→ **Problem to work on**
Your job with the data below: print everything from the line that holds "s.lastContr := rfl" down to the line that holds "s.nextXid := rfl", ends included, exactly, and nothing else.
┄┄┄┄┄┄┄┄┄┄┄┄┄┄┄┄┄┄┄┄
@[simp] theorem setGroup_hbm (s : State) (id : GroupId) (g : Group) : (s.setGroup id g).hbm = s.hbm := rfl
@[simp] theorem setGroup_win (s : State) (id : GroupId) (g : Group) : (s.setGroup id g).win = s.win := rfl
@[simp] theorem setGroup_vregs (s : State) (id : GroupId) (g : Group) : (s.setGroup id g).vregs = s.vregs := rfl
@[simp] theorem setGroup_sregs (s : State) (id : GroupId) (g : Group) : (s.setGroup id g).sregs = s.sregs := rfl
@[simp] theorem setGroup_accs (s : State) (id : GroupId) (g : Group) : (s.setGroup id g).accs = s.accs := rfl
@[simp] theorem setGroup_lpddr (s : State) (id : GroupId) (g : Group) : (s.setGroup id g).lpddr = s.lpddr := rfl
@[simp] theorem setGroup_cxl (s : State) (id : GroupId) (g : Group) : (s.setGroup id g).cxl = s.cxl := rfl
@[simp] theorem setGroup_icache (s : State) (id : GroupId) (g : Group) : (s.setGroup id g).icache = s.icache := rfl
@[simp] theorem setGroup_poison (s : State) (id : GroupId) (g : Group) : (s.setGroup id g).poison = s.poison := rfl
@[simp] theorem setGroup_teams (s : State) (id : GroupId) (g : Group) : (s.setGroup id g).teams = s.teams := rfl
@[simp] theorem setGroup_cores (s : State) (id : GroupId) (g : Group) : (s.setGroup id g).cores = s.cores := rfl
@[simp] theorem setGroup_clusters (s : State) (id : GroupId) (g : Group) : (s.setGroup id g).clusters = s.clusters := rfl
@[simp] theorem setGroup_parts (s : State) (id : GroupId) (g : Group) : (s.setGroup id g).parts = s.parts := rfl
@[simp] theorem setGroup_live (s : State) (id : GroupId) (g : Group) : (s.setGroup id g).live = s.live := rfl
@[simp] theorem setGroup_events (s : State) (id : GroupId) (g : Group) : (s.setGroup id g).events = s.events := rfl
@[simp] theorem setGroup_keys (s : State) (id : GroupId) (g : Group) : (s.setGroup id g).keys = s.keys := rfl
@[simp] theorem setGroup_pairs (s : State) (id : GroupId) (g : Group) : (s.setGroup id g).pairs = s.pairs := rfl
@[simp] theorem setGroup_l2tlb (s : State) (id : GroupId) (g : Group) : (s.setGroup id g).l2tlb = s.l2tlb := rfl
@[simp] theorem setGroup_pinned (s : State) (id : GroupId) (g : Group) : (s.setGroup id g).pinned = s.pinned := rfl
@[simp] theorem setGroup_qepoch (s : State) (id : GroupId) (g : Group) : (s.setGroup id g).qepoch = s.qepoch := rfl
@[simp] theorem setGroup_cellar (s : State) (id : GroupId) (g : Group) : (s.setGroup id g).cellar = s.cellar := rfl
@[simp] theorem setGroup_queues (s : State) (id : GroupId) (g : Group) : (s.setGroup id g).queues = s.queues := rfl
@[simp] theorem setGroup_qserved (s : State) (id : GroupId) (g : Group) : (s.setGroup id g).qserved = s.qserved := rfl
@[simp] theorem setGroup_rings (s : State) (id : GroupId) (g : Group) : (s.setGroup id g).rings = s.rings := rfl
@[simp] theorem setGroup_edf (s : State) (id : GroupId) (g : Group) : (s.setGroup id g).edf = s.edf := rfl
@[simp] theorem setGroup_mintIn (s : State) (id : GroupId) (g : Group) : (s.setGroup id g).mintIn = s.mintIn := rfl
@[simp] theorem setGroup_nrctl (s : State) (id : GroupId) (g : Group) : (s.setGroup id g).nrctl = s.nrctl := rfl
@[simp] theorem setGroup_nrbase (s : State) (id : GroupId) (g : Group) : (s.setGroup id g).nrbase = s.nrbase := rfl
@[simp] theorem setGroup_slEn (s : State) (id : GroupId) (g : Group) : (s.setGroup id g).slEn = s.slEn := rfl
@[simp] theorem setGroup_slN (s : State) (id : GroupId) (g : Group) : (s.setGroup id g).slN = s.slN := rfl
@[simp] theorem setGroup_slPeriod (s : State) (id : GroupId) (g : Group) : (s.setGroup id g).slPeriod = s.slPeriod := rfl
@[simp] theorem setGroup_slDrn (s : State) (id : GroupId) (g : Group) : (s.setGroup id g).slDrn = s.slDrn := rfl
@[simp] theorem setGroup_slEpoch (s : State) (id : GroupId) (g : Group) : (s.setGroup id g).slEpoch = s.slEpoch := rfl
@[simp] theorem setGroup_slSel (s : State) (id : GroupId) (g : Group) : (s.setGroup id g).slSel = s.slSel := rfl
@[simp] theorem setGroup_vState (s : State) (id : GroupId) (g : Group) : (s.setGroup id g).vState = s.vState := rfl
@[simp] theorem setGroup_vRes (s : State) (id : GroupId) (g : Group) : (s.setGroup id g).vRes = s.vRes := rfl
@[simp] theorem setGroup_vHard (s : State) (id : GroupId) (g : Group) : (s.setGroup id g).vHard = s.vHard := rfl
@[simp] theorem setGroup_vSaved (s : State) (id : GroupId) (g : Group) : (s.setGroup id g).vSaved = s.vSaved := rfl
@[simp] theorem setGroup_vElapsed (s : State) (id : GroupId) (g : Group) : (s.setGroup id g).vElapsed = s.vElapsed := rfl
@[simp] theorem setGroup_varea (s : State) (id : GroupId) (g : Group) : (s.setGroup id g).varea = s.varea := rfl
@[simp] theorem setGroup_vevt (s : State) (id : GroupId) (g : Group) : (s.setGroup id g).vevt = s.vevt := rfl
@[simp] theorem setGroup_vacate (s : State) (id : GroupId) (g : Group) : (s.setGroup id g).vacate = s.vacate := rfl
@[simp] theorem setGroup_images (s : State) (id : GroupId) (g : Group) : (s.setGroup id g).images = s.images := rfl
@[simp] theorem setGroup_reserves (s : State) (id : GroupId) (g : Group) : (s.setGroup id g).reserves = s.reserves := rfl
@[simp] theorem setGroup_pbEn (s : State) (id : GroupId) (g : Group) : (s.setGroup id g).pbEn = s.pbEn := rfl
@[simp] theorem setGroup_pbBase (s : State) (id : GroupId) (g : Group) : (s.setGroup id g).pbBase = s.pbBase := rfl
@[simp] theorem setGroup_net (s : State) (id : GroupId) (g : Group) : (s.setGroup id g).net = s.net := rfl
@[simp] theorem setGroup_answers (s : State) (id : GroupId) (g : Group) : (s.setGroup id g).answers = s.answers := rfl
@[simp] theorem setGroup_answered (s : State) (id : GroupId) (g : Group) : (s.setGroup id g).answered = s.answered := rfl
@[simp] theorem setGroup_lastContr (s : State) (id : GroupId) (g : Group) : (s.setGroup id g).lastContr = s.lastContr := rfl
@[simp] theorem setGroup_nextXid (s : State) (id : GroupId) (g : Group) : (s.setGroup id g).nextXid = s.nextXid := rfl
@[simp] theorem setGroup_nextCopy (s : State) (id : GroupId) (g : Group) : (s.setGroup id g).nextCopy = s.nextCopy := rfl
@[simp] theorem setGroup_nextUid (s : State) (id : GroupId) (g : Group) : (s.setGroup id g).nextUid = s.nextUid := rfl
@[simp] theorem setGroup_arrivalsHeld (s : State) (id : GroupId) (g : Group) : (s.setGroup id g).arrivalsHeld = s.arrivalsHeld := rfl
@[simp] theorem setGroup_sent (s : State) (id : GroupId) (g : Group) : (s.setGroup id g).sent = s.sent := rfl
@[simp] theorem setGroup_naks (s : State) (id : GroupId) (g : Group) : (s.setGroup id g).naks = s.naks := rfl
@[simp] theorem setGroup_devLock (s : State) (id : GroupId) (g : Group) : (s.setGroup id g).devLock = s.devLock := rfl
@[simp] theorem setGroup_devBadw (s : State) (id : GroupId) (g : Group) : (s.setGroup id g).devBadw = s.devBadw := rfl
@[simp] theorem setGroup_devEccm (s : State) (id : GroupId) (g : Group) : (s.setGroup id g).devEccm = s.devEccm := rfl
@[simp] theorem setGroup_devVatx (s : State) (id : GroupId) (g : Group) : (s.setGroup id g).devVatx = s.devVatx := rfl
@[simp] theorem setGroup_devPinf (s : State) (id : GroupId) (g : Group) : (s.setGroup id g).devPinf = s.devPinf := rfl
@[simp] theorem setGroup_devPact (s : State) (id : GroupId) (g : Group) : (s.setGroup id g).devPact = s.devPact := rfl
@[simp] theorem setGroup_devProf (s : State) (id : GroupId) (g : Group) : (s.setGroup id g).devProf = s.devProf := rfl
@[simp] theorem setGroup_eccMode (s : State) (id : GroupId) (g : Group) : (s.setGroup id g).eccMode = s.eccMode := rfl
@[simp] theorem setGroup_featen (s : State) (id : GroupId) (g : Group) : (s.setGroup id g).featen = s.featen := rfl
@[simp] theorem setGroup_idLock (s : State) (id : GroupId) (g : Group) : (s.setGroup id g).idLock = s.idLock := rfl
@[simp] theorem setGroup_portUp (s : State) (id : GroupId) (g : Group) : (s.setGroup id g).portUp = s.portUp := rfl
@[simp] theorem setGroup_devNum (s : State) (id : GroupId) (g : Group) : (s.setGroup id g).devNum = s.devNum := rfl
@[simp] theorem setGroup_bootKind (s : State) (id : GroupId) (g : Group) : (s.setGroup id g).bootKind = s.bootKind := rfl
@[simp] theorem setGroup_bootRetrain (s : State) (id : GroupId) (g : Group) : (s.setGroup id g).bootRetrain = s.bootRetrain := rfl
@[simp] theorem setGroup_bootStep (s : State) (id : GroupId) (g : Group) : (s.setGroup id g).bootStep = s.bootStep := rfl
@[simp] theorem setGroup_bootFail (s : State) (id : GroupId) (g : Group) : (s.setGroup id g).bootFail = s.bootFail := rfl
@[simp] theorem setGroup_bfail (s : State) (id : GroupId) (g : Group) : (s.setGroup id g).bfail = s.bfail := rfl
@[simp] theorem setGroup_warmReq (s : State) (id : GroupId) (g : Group) : (s.setGroup id g).warmReq = s.warmReq := rfl
@[simp] theorem setGroup_poolSz (s : State) (id : GroupId) (g : Group) : (s.setGroup id g).poolSz = s.poolSz := rfl
@[simp] theorem setGroup_warms (s : State) (id : GroupId) (g : Group) : (s.setGroup id g).warms = s.warms := rfl
@[simp] theorem setGroup_starts (s : State) (id : GroupId) (g : Group) : (s.setGroup id g).starts = s.starts := rfl
@[simp] theorem setGroup_thrLvl (s : State) (id : GroupId) (g : Group) : (s.setGroup id g).thrLvl = s.thrLvl := rfl
@[simp] theorem setGroup_thrCur (s : State) (id : GroupId) (g : Group) : (s.setGroup id g).thrCur = s.thrCur := rfl
@[simp] theorem setGroup_thrHot (s : State) (id : GroupId) (g : Group) : (s.setGroup id g).thrHot = s.thrHot := rfl
@[simp] theorem setGroup_thrTemp (s : State) (id : GroupId) (g : Group) : (s.setGroup id g).thrTemp = s.thrTemp := rfl
@[simp] theorem setGroup_eccUe (s : State) (id : GroupId) (g : Group) : (s.setGroup id g).eccUe = s.eccUe := rfl
@[simp] theorem setGroup_eccCe (s : State) (id : GroupId) (g : Group) : (s.setGroup id g).eccCe = s.eccCe := rfl
@[simp] theorem setGroup_sbFrozen (s : State) (id : GroupId) (g : Group) : (s.setGroup id g).sbFrozen = s.sbFrozen := rfl
@[simp] theorem setGroup_sbFreeze (s : State) (id : GroupId) (g : Group) : (s.setGroup id g).sbFreeze = s.sbFreeze := rfl
@[simp] theorem setGroup_sbCause (s : State) (id : GroupId) (g : Group) : (s.setGroup id g).sbCause = s.sbCause := rfl
@[simp] theorem setGroup_sbDrop (s : State) (id : GroupId) (g : Group) : (s.setGroup id g).sbDrop = s.sbDrop := rfl
@[simp] theorem setGroup_sbWidx (s : State) (id : GroupId) (g : Group) : (s.setGroup id g).sbWidx = s.sbWidx := rfl
@[simp] theorem setGroup_strongbox (s : State) (id : GroupId) (g : Group) : (s.setGroup id g).strongbox = s.strongbox := rfl
@[simp] theorem setGroup_cxlUp (s : State) (id : GroupId) (g : Group) : (s.setGroup id g).cxlUp = s.cxlUp := rfl
@[simp] theorem setGroup_psPend (s : State) (id : GroupId) (g : Group) : (s.setGroup id g).psPend = s.psPend := rfl
@[simp] theorem setGroup_psLstat (s : State) (id : GroupId) (g : Group) : (s.setGroup id g).psLstat = s.psLstat := rfl
@[simp] theorem setGroup_psStatus (s : State) (id : GroupId) (g : Group) : (s.setGroup id g).psStatus = s.psStatus := rfl
@[simp] theorem setGroup_firstStart (s : State) (id : GroupId) (g : Group) : (s.setGroup id g).firstStart = s.firstStart := rfl
@[simp] theorem setGroup_inReset (s : State) (id : GroupId) (g : Group) : (s.setGroup id g).inReset = s.inReset := rfl
@[simp] theorem setGroup_time (s : State) (id : GroupId) (g : Group) : (s.setGroup id g).time = s.time := rfl
@[simp] theorem setGroup_cur (s : State) (id : GroupId) (g : Group) : (s.setGroup id g).cur = s.cur := rfl
@[simp] theorem setGroup_curPart (s : State) (id : GroupId) (g : Group) : (s.setGroup id g).curPart = s.curPart := rfl
@[simp] theorem setGroup_curStream (s : State) (id : GroupId) (g : Group) : (s.setGroup id g).curStream = s.curStream := rfl
@[simp] theorem setGroup_curQueue (s : State) (id : GroupId) (g : Group) : (s.setGroup id g).curQueue = s.curQueue := rfl
@[simp] theorem setGroup_agenda (s : State) (id : GroupId) (g : Group) : (s.setGroup id g).agenda = s.agenda := rfl
@[simp] theorem setGroup_fresh (s : State) (id : GroupId) (g : Group) : (s.setGroup id g).fresh = s.fresh := rfl
@[simp] theorem setGroup_turns (s : State) (id : GroupId) (g : Group) : (s.setGroup id g).turns = s.turns := rfl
┄┄┄┄┄┄┄┄┄┄┄┄┄┄┄┄┄┄┄┄
→ **Your solution**
@[simp] theorem setGroup_lastContr (s : State) (id : GroupId) (g : Group) : (s.setGroup id g).lastContr = s.lastContr := rfl
@[simp] theorem setGroup_nextXid (s : State) (id : GroupId) (g : Group) : (s.setGroup id g).nextXid = s.nextXid := rfl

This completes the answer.